The data storage device 114 may be embodied as any type of device configured for short-term or long-term storage of data such as, for example, memory devices and circuits, memory cards, hard disk drives, solid-state drives, or other data storage device. In the illustrative embodiment, the data storage device 114 includes a memory controller 116, similar to the memory controller 106, storage media 120, similar to the memory media 110, and media access circuitry 118, similar to the media access circuitry 108, including a tensor logic unit 140, similar to the tensor logic unit 130, scratch pads 142, similar to the scratch pads 132, an ECC logic unit 144, similar to the ECC logic unit 134, and compute logic units 146, similar to the compute logic units 136. As such, in the illustrative embodiment, the data storage device 114 (e.g., the media access circuitry 118) is capable of efficiently performing tensor operations on matrix data stored in the storage media 120. The data storage device 114 may include a system partition that stores data and firmware code for the data storage device 114 and one or more operating system partitions that store data files and executables for operating systems.
The communication circuitry 122 may be embodied as any communication circuit, device, or collection thereof, capable of enabling communications over a network between the compute device 100 and another device. The communication circuitry 122 may be configured to use any one or more communication technology (e.g., wired or wireless communications) and associated protocols (e.g., Ethernet, Bluetooth®, Wi-Fi®, WiMAX, etc.) to effect such communication.

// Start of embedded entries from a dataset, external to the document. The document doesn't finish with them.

-- ==== Sys2Proof/Laws/Frames.lean ====
section
/-!
SUPPORT. What each operation of the model may change: one lemma for each operation, which lists the parts of the state that it touches;
every other part keeps its value. A frame of a command is put together from those of the operations that its meaning calls.
-/
set_option linter.all false
namespace Sys2Proof.Machine

open Sys2Proof

/-! ### Putting frames together -/

/-- Every part of one list is in another. -/
structure Covered (a b : List Comp) : Prop where
  ok : a.all (fun c => b.contains c) = true

theorem Comp.same_refl (c : Comp) (s : State) : c.same s s := by cases c <;> rfl

theorem Comp.same_trans {c : Comp} {s t u : State} (h : c.same s t) (k : c.same t u) : c.same s u := by
  cases c <;> exact Eq.trans h k

theorem Frame.refl (cs : List Comp) (s : State) : Frame cs s s := ⟨fun c _ => c.same_refl s⟩

theorem Frame.trans {l : List Comp} {s t u : State} (k : Frame l s t) (h : Frame l t u) : Frame l s u :=
  ⟨fun c hb => Comp.same_trans (k.same c hb) (h.same c hb)⟩

theorem Frame.mono {a b : List Comp} {s t : State} (hc : Covered a b) (h : Frame a s t) : Frame b s t :=
  ⟨fun c hb => h.same c (fun ha => hb (by simpa using List.all_eq_true.mp hc.ok c ha))⟩

theorem Frame.step {a b : List Comp} {s t u : State} (h : Frame a t u) (hc : Covered a b) (k : Frame b s t) : Frame b s u :=
  k.trans (h.mono hc)

theorem Frame.whenB {l : List Comp} {s t : State} {b : Bool} {f : State → State} (hf : ∀ x, Frame l x (f x)) (k : Frame l s t) :
    Frame l s (whenB b f t) := by
  unfold Sys2Proof.Machine.whenB
  split
  · exact k.trans (hf t)
  · exact k

theorem Frame.whenSome {α : Type} {l : List Comp} {s t : State} {o : Option α} {f : α → State → State}
    (hf : ∀ a x, Frame l x (f a x)) (k : Frame l s t) : Frame l s (whenSome o f t) := by
  unfold Sys2Proof.Machine.whenSome
  split
  · exact k.trans (hf _ t)
  · exact k

theorem Frame.foldl {α : Type} {l : List Comp} {s t : State} {xs : List α} {f : State → α → State}
    (hf : ∀ x a, Frame l x (f x a)) (k : Frame l s t) : Frame l s (xs.foldl f t) := by
  induction xs generalizing t with
  | nil => exact k
  | cons a xs ih => exact ih (k.trans (hf t a))

theorem Frame.forEach {α : Type} {l : List Comp} {s t : State} {xs : List α} {f : α → State → State}
    (hf : ∀ a x, Frame l x (f a x)) (k : Frame l s t) : Frame l s (forEach xs f t) := Frame.foldl (fun x a => hf a x) k


/-! ### Operations -/

theorem modEpoch_frame (e : Nat) (f : Epoch → Epoch) (s : State) : Frame [.epochs] s (modEpoch e f s) := by
  unfold modEpoch
  try extract_lets
  repeat' first
    | with_reducible apply Frame.refl | ((with_reducible apply Covered.mk); decide) | split
    | exact ⟨fun c h => by cases c <;> first | exact rfl | exact absurd (by decide) h⟩

theorem modPart_frame (k : Nat) (f : Part → Part) (s : State) : Frame [.parts] s (modPart k f s) := by
  unfold modPart
  try extract_lets
  repeat' first
    | with_reducible apply Frame.refl | ((with_reducible apply Covered.mk); decide) | split
    | exact ⟨fun c h => by cases c <;> first | exact rfl | exact absurd (by decide) h⟩

theorem pcount_frame (k i n : Nat) (s : State) : Frame [.parts] s (pcount k i n s) := by
  unfold pcount
  try extract_lets
  repeat' first
    | with_reducible apply Frame.refl | ((with_reducible apply Covered.mk); decide)
    | with_reducible apply Frame.step (modPart_frame ..) | split

theorem modDgt_frame (f : Dgt → Dgt) (s : State) : Frame [.dgt] s (modDgt f s) := by
  unfold modDgt
  try extract_lets
  repeat' first
    | with_reducible apply Frame.refl | ((with_reducible apply Covered.mk); decide) | split
    | exact ⟨fun c h => by cases c <;> first | exact rfl | exact absurd (by decide) h⟩

theorem issueMem_frame (w : MemWork) (s : State) : Frame [.mem, .nextTag] s (issueMem w s) := by
  unfold issueMem
  try extract_lets
  repeat' first
    | with_reducible apply Frame.refl | ((with_reducible apply Covered.mk); decide) | split
    | exact ⟨fun c h => by cases c <;> first | exact rfl | exact absurd (by decide) h⟩

theorem pcountJudged_frame (k i n : Nat) (s : State) : Frame [.parts] s (pcountJudged k i n s) := by
  unfold pcountJudged
  try extract_lets
  repeat' first
    | with_reducible apply Frame.refl | ((with_reducible apply Covered.mk); decide)
    | with_reducible apply Frame.step (modPart_frame ..) | split

theorem gcountJudged_frame (i n : Nat) (s : State) : Frame [.ldg] s (gcountJudged i n s) := by
  unfold gcountJudged
  try extract_lets
  repeat' first
    | with_reducible apply Frame.refl | ((with_reducible apply Covered.mk); decide) | split
    | exact ⟨fun c h => by cases c <;> first | exact rfl | exact absurd (by decide) h⟩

The illustrative communication circuitry 122 includes a network interface controller (NIC) 122, which may also be referred to as a host fabric interface (HFI). The NIC 124 may be embodied as one or more add-in-boards, daughter cards, network interface cards, controller chips, chipsets, or other devices that may be used by the compute device 100 to connect with another compute device. In some embodiments, the NIC 124 may be embodied as part of a system-on-a-chip (SoC) that includes one or more processors, or included on a multichip package that also contains one or more processors. In some embodiments, the NIC 124 may include a local processor (not shown) and/or a local memory (not shown) that are both local to the NIC 124. In such embodiments, the local processor of the NIC 124 may be capable of performing one or more of the functions of the processor 102. Additionally or alternatively, in such embodiments, the local memory of the NIC 124 may be integrated into one or more components of the compute device 100 at the board level, socket level, chip level, and/or other levels.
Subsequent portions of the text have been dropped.